Identification of a new subfamily of sulphotransferases: cloning and characterization of canine SULT1D1

Sulphation is an important conjugation pathway in drug metabolism that has been studied in several species including humans. However, few studies have been performed using the dog as a subject. In this report we describe the cloning and characterization of a canine cytosolic sulphotransferase (SULT). The overall primary structure of this enzyme is very similar to that of a rat phenol-sulphating enzyme found in the EMBL Database and to a mouse SULT termed amine-N-sulphotransferase (81% identity).

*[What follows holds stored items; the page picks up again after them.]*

/-- CREL releases an instance that the issuer is or has requested, with all below it: every context of it retires, and its completion says that it was released; any
other stops with NOT_CHILD (R369). A lath's own requests are below it. ETRG lifts its witness to the domain and releases with it, once, the launches that wait for
the instance or for a launch attached to it (R371); while the lift waits it does not fire. -/
def Obligations.ReleaseAndTrigger : Prop :=
  let own (s : State) (fr : Firing) : Nat := ((s.tileInst fr.t).map fun x : Inst => x.number).getD 0
  let dom (s : State) (fr : Firing) : Nat := (s.tileDomain fr.t).getD 0
  let target (s : State) (fr : Firing) : Nat := if fr.a64 0 = 0 then own s fr else fr.a64 0
  let child (s : State) (fr : Firing) : Prop := (s.inst? (dom s fr) (target s fr)).isSome = true ∧
    (own s fr ≠ 0 → s.below (dom s fr) (own s fr) 9 (target s fr) = true) ∧ (own s fr = 0 → s.belowLath (dom s fr) 9 (target s fr) = true)
  let wit (fr : Firing) : W64 := BitVec.ofNat 64 (fr.a64 0)
  (∀ mk ∈ [Instr.crel, Instr.etrg], Completes mk (fun _ fr => fr.any = false) (fun s _ => s)) ∧
  Halts .crel true (fun s fr => fr.any = true ∧ ¬ child s fr) (fun _ _ => { cls := 12, cause := 2 }) ∧
  Completes .crel (fun s fr => fr.any = true ∧ child s fr) (fun s fr => s.releaseInst (dom s fr) (target s fr) false) ∧
  (∀ f s fr x, (Instr.crel f).wf = true → s.firingOf (.crel f) = some fr → fr.any = true → child s fr →
    s.inst? (dom s fr) x.number = some x → x.phase = .running → s.below (dom s fr) (target s fr) 9 x.number = true →
    ∃ u, exec (.crel f) s = .next u ∧ (∀ t ∈ x.tiles, ∀ c, c < 8 → (s.ctx t c).word.valid = true → (u.ctx t c).run = .retired) ∧
      ((u.inst? (dom s fr) x.number).map fun x : Inst => x.released) = some true) ∧
  Halts .etrg true (fun s fr => fr.any = true ∧ s.standing fr.t (wit fr) = .malformed) (fun _ fr => { cls := 7, cause := 1, witness := wit fr }) ∧
  (∀ f s fr row, opRow 128 2 = some row → readOperands (.etrg f) row f s s.cur.tile s.cur.ctx s.cur.slot = .ok fr → fr.any = true →
    s.standing fr.t (wit fr) ≠ .malformed → lift s fr.t (wit fr) 4 = .waiting → exec (.etrg f) s = .next s) ∧
  (∀ l x, x.trigger = none → Completes .etrg
    (fun s fr => fr.any = true ∧ s.standing fr.t (wit fr) ≠ .malformed ∧ lift s fr.t (wit fr) 4 = .done l ∧ s.tileInst fr.t = some x)
    (fun s _ => { s.setInst { x with trigger := some l } with
      launches := s.launches.map fun r => if (x.entry.id :: x.attached.map fun a => a.1.id).contains r.id then { r with fate := .released l } else r })) ∧
  (∀ l, Completes .etrg
    (fun s fr => fr.any = true ∧ s.standing fr.t (wit fr) ≠ .malformed ∧ lift s fr.t (wit fr) 4 = .done l ∧ ∀ x, s.tileInst fr.t = some x → x.trigger.isSome = true)
    (fun s _ => s))

/-- The beats of an ingress port (R352-R355, R358, R507): an acceptable packet enters its domain's pool while that has room, and waits while it has none; one with
ATTACH whose instance is resident is delivered to it, and needs no room while it waits for its predecessor; a bad packet, and one of an image that its domain can never hold, is refused and its data beats are
discarded. Data beats enter the fabric on the way laid for them once their instance is placed, behind those of earlier attached launches; the last one of a resident
launch sets FALLBACK. After a beat that no packet can begin with, all are discarded up to a resynchronisation beat. By which
words the way leads, and where beats enter that no words inside the domain can bring, is the model's choice (log 19). -/
def Obligations.LaunchesArrive : Prop :=
  (∀ (s : State) port b rest, port < 32 → (s.port port).buffer = b :: rest → (s.port port).due = 0 → (s.port port).discarding = false →
    (beatField b 0 1 = 1 ∨ beatField b 0 1 = 2) →
    let d := (s.port port).domain
    let e := packetEntry s port d b
    let good : Prop := badPacket s d b e = false
    let alone : Prop := e.attach = false ∨ s.entryWitness e = none ∨ s.attachTo d e.config = none
    let taken (goal : FeedTarget) : IngressPort := { s.port port with buffer := rest, due := beatField b 4 4, target := goal, way := none }
    let refused (u : State) (code : Nat) : Prop := u.mem = s.mem ∧ u.insts = s.insts ∧ (∀ x ∈ u.pool, x ∈ s.pool) ∧ u.port port = taken .discard ∧
      u.nextEntry = s.nextEntry + 1 ∧ (s.launches.all (fun r => r.id != e.id) = true → u.launches = s.launches ++ [{ id := e.id, domain := d, user := e.user, fate := .failed }]) ∧
      (e.completion = 0 → u.accesses = s.accesses ∧ u.records = s.records) ∧
      (e.completion ≠ 0 → (∃ a, u.accesses = s.accesses ++ [a] ∧ a.pieces.length = 4 ∧ ∀ p ∈ a.pieces, ∃ k, k < 4 ∧ p.va = e.completion + 16 * k ∧ ∃ w,
          p.op = .store (w.extractLsb' (128 * k) 128) (BitVec.allOnes 128) false false ∧ lane 64 w 0 = e.user % 2 ^ 64 ∧ lane 64 w 2 % 2 ^ 8 = code) ∨
        ∃ r, u.records = s.records ++ [r] ∧ r.cls = 12 ∧ r.cause = 3 ∧ r.address = e.completion)
    let room : Prop := s.poolFree d ≠ 0 ∨ (e.attach = true ∧ (s.attachTo d e.config).isSome = true)
    (good → alone → s.refusedAtOnce e = none → room →
      ∃ u, exec (.launchPacket port) s = .next u ∧ u.mem = s.mem ∧ u.pool = s.pool ++ [e] ∧ u.insts = s.insts ∧
        u.port port = taken (.entry d e.id) ∧ u.nextEntry = s.nextEntry + 1 ∧
        u.launches = s.launches ++ [{ id := e.id, domain := d, user := e.user, fate := .pending }]) ∧
    (good → alone → s.refusedAtOnce e = none → ¬ room →
      ∃ u, exec (.launchPacket port) s = .next u ∧ u.mem = s.mem ∧ u.pool = s.pool ∧ u.ports = s.ports ∧ (u.schedOf d).reason = 4) ∧
    (∀ fl, good → alone → s.refusedAtOnce e = some fl → ∃ u, exec (.launchPacket port) s = .next u ∧ refused u fl.status.code) ∧
    (badPacket s d b e = true → ∃ u, exec (.launchPacket port) s = .next u ∧ refused u 0x22) ∧
    (∀ w pf x, good → e.attach = true → s.entryWitness e = some (w, pf) → s.attachTo d e.config = some x →
      ∃ u, exec (.launchPacket port) s = .next u ∧ u.mem = s.mem ∧ u.tiles = s.tiles ∧ (∀ y ∈ u.pool, y ∈ s.pool) ∧
        u.insts = (s.setInst { x with attached := x.attached ++ [(e, pf)] }).insts ∧ (u.port port).buffer = rest ∧ (u.port port).due = beatField b 4 4 ∧
        (u.port port).target = .port d x.number (beatField b 2 1))) ∧
  (∀ (s : State) port d b, let e := packetEntry s port d b
    let fl := beatField b 1 1
    e.id = s.nextEntry ∧ e.domain = d ∧ e.config = BitVec.ofNat 128 (beatField b 8 16) ∧ e.deadline = beatField b 24 8 ∧ e.energy = beatField b 32 4 ∧
    e.drop = fl.testBit 0 ∧ e.attach = fl.testBit 1 ∧ e.preemptible = fl.testBit 2 ∧ (e.resident = true ↔ beatField b 0 1 = 2) ∧ e.user = beatField b 48 8 ∧
    e.completion = beatField b 40 8 ∧ e.feed = some (port, beatField b 2 1, beatField b 4 4) ∧ e.request = none ∧ e.depth = 1 ∧
    (beatField b 56 8 = 0 → e.pred = none) ∧
    (beatField b 56 8 ≠ 0 → e.pred = ((s.launches.filter fun r => r.domain = d ∧ r.user = beatField b 56 8).getLast?).map fun r => r.id)) ∧
  (∀ (s : State) d b e port, e.feed = some (port, beatField b 2 1, beatField b 4 4) →
    let ins : Option (List PortRec) := (s.image? d e.config).bind fun im => if headerFails im = [] then some (im.portRecs.filter fun p => p.role = 0) else none
    (badPacket s d b e = true ↔ 8 ≤ beatField b 1 1 ∨ beatField b 3 1 ≠ 0 ∨ beatField b 36 4 ≠ 0 ∨ s.inFallback d = true ∨
      (e.resident = true ∧ (e.attach = true ∨ beatField b 56 8 ≠ 0)) ∨ (ins = some [] ∧ beatField b 4 4 ≠ 0) ∨
      ∃ p ps, ins = some (p :: ps) ∧ ∀ x ∈ p :: ps, x.port ≠ beatField b 2 1)) ∧
  (∀ (s : State) port b rest, port < 32 → (s.port port).buffer = b :: rest → (s.port port).due ≠ 0 →
    let took := s.setPort port { s.port port with buffer := rest, due := (s.port port).due - 1 }
    ((s.port port).target = .discard → exec (.launchDataBeat port) s = .next took) ∧
    (∀ d e, (s.port port).target = .entry d e → exec (.launchDataBeat port) s = .next s) ∧
    (∀ d n pn, (s.port port).target = .port d n pn → s.inst? d n = none → exec (.launchDataBeat port) s = .next took) ∧
    (∀ d n pn x im r, (s.port port).target = .port d n pn → s.inst? d n = some x → s.image? d x.config = some im →
      (im.portRecs.find? fun r => r.role == 0 && r.port == pn) = some r →
      let s1 := s.openFeed port
      (x.away = true ∨ s.behindAttached port x = true → exec (.launchDataBeat port) s = .next s) ∧
      (x.away = false → s.behindAttached port x = false → (s1.port port).way = none → exec (.launchDataBeat port) s = .next s) ∧
      (∀ site dir, x.away = false → s.behindAttached port x = false → (s1.port port).way = some (site, dir) →
        (4 ≤ ((s1.router site).buf dir (r.vc % 32)).length → exec (.launchDataBeat port) s = .next s1) ∧
        (((s1.router site).buf dir (r.vc % 32)).length < 4 →
          ∃ u v, exec (.launchDataBeat port) s = .next u ∧ u.mem = s.mem ∧ u.tiles = s.tiles ∧
            u.port port = { s1.port port with buffer := rest, due := (s.port port).due - 1 } ∧
            (u.router site).buf dir (r.vc % 32) = (s1.router site).buf dir (r.vc % 32) ++ [v] ∧ v.payload = b ∧ v.mask = 0xFFFF ∧ v.tag = 0 ∧ v.poison = false ∧
            v.vc.val = r.vc % 32 ∧ (x.entry.resident = true → (s.port port).due = 1 → x.phase ≠ .retired → (u.domain d).fallback = true))) ∧
      ((s.port port).way.isSome = true → s1 = s) ∧
      ((s.port port).way = none → x.away = false → s.feedEntry d port (x.ox + r.x) (x.oy + r.y) (x.oz + r.z) r.dir (r.vc % 32) = none → s1 = s) ∧
      (∀ s2 site dir, (s.port port).way = none → x.away = false →
        s.feedEntry d port (x.ox + r.x) (x.oy + r.y) (x.oz + r.z) r.dir (r.vc % 32) = some (s2, site, dir) →
        s1 = s2.setPort port { s2.port port with way := some (site, dir) }) ∧
      (siteKeyAbs (x.ox + r.x) (x.oy + r.y) (x.oz + r.z) = siteKeyAbs (siteX (s.port port).entryTile) (siteY (s.port port).entryTile) 0 → r.dir = 5 →
        s.feedEntry d port (x.ox + r.x) (x.oy + r.y) (x.oz + r.z) r.dir (r.vc % 32) = some (s, siteKeyAbs (x.ox + r.x) (x.oy + r.y) (x.oz + r.z), 5)))) ∧
  (∀ (s : State) port x d n pn, (s.port port).target = .port d n pn →
    let before (q : Nat) : Prop := ∃ k a fd, k < x.launchAt port ∧ x.launches[k]? = some a ∧ a.1.feed = some fd ∧ fd.1 = q ∧ fd.2.1 = pn
    let owes (q : Nat) : Prop := (s.port q).due ≠ 0 ∧ (s.port q).target = .port d n pn ∧ x.launchAt q < x.launchAt port
    (s.behindAttached port x = true ↔ ∃ q, q < 32 ∧ q ≠ port ∧ before q ∧ (owes q ∨ s.wordsQuiet d (feedMark q) = false))) ∧
  (∀ (s : State) port b rest, port < 32 → (s.port port).buffer = b :: rest → (s.port port).due = 0 →
    (beatField b 0 1 = 0xA5 → exec (.resynchronisationBeat port) s = .next (s.setPort port { s.port port with buffer := rest, discarding := false })) ∧
    (beatField b 0 1 ≠ 0xA5 → (s.port port).discarding = true → exec (.undelimitableBeat port) s = .next (s.setPort port { s.port port with buffer := rest })) ∧
    (beatField b 0 1 ≠ 0xA5 → (s.port port).discarding = false → beatField b 0 1 ≠ 1 → beatField b 0 1 ≠ 2 → exec (.undelimitableBeat port) s =
      .next (s.setPort port { s.port port with buffer := rest, discarding := true, bad := min ((s.port port).bad + 1) 0xFFFF }))) ∧
  (∀ (s : State) port, port < 32 → (s.port port).buffer = [] → ∀ i ∈ [Instr.launchPacket port, .launchDataBeat port, .resynchronisationBeat port, .undelimitableBeat port],
    exec i s = .next s)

The expressed canine SULT conjugates small phenols and aromatic amines such as dopamine, minoxidil, p-nitrophenol and 5-hydroxytryptamine, but not dehydroepiandrosterone or β-oestradiol. These results are in agreement with the results reported for the mouse SULT. In contrast with the mouse enzyme, the canine SULT does not conjugate eicosanoid compounds, i.e. prostaglandins, thromboxane B2 or leukotriene E4. The canine SULT is expressed at high levels in the colon of both genders; it is also expressed in the small intestine, kidney and liver. Furthermore, because the canine, mouse and rat SULT forms exhibit significant sequence identity (more than 80%), they seem to represent a distinct group in the SULT family tree. This suggestion is strengthened by the low identity with other SULTs. The subfamily that is most similar to this new group is SULT1A, with approx. 60% similarity. However, the mouse and canine enzymes are not characterized by the efficient sulphation of p-nitrophenol, dopamine, β-oestradiol or oestrone. Thus these results seem to exclude them from the SULT1A subfamily. We therefore propose a new subfamily in the phenol SULT family, designated SULT1D, and consequently the canine enzyme is termed SULT1D1.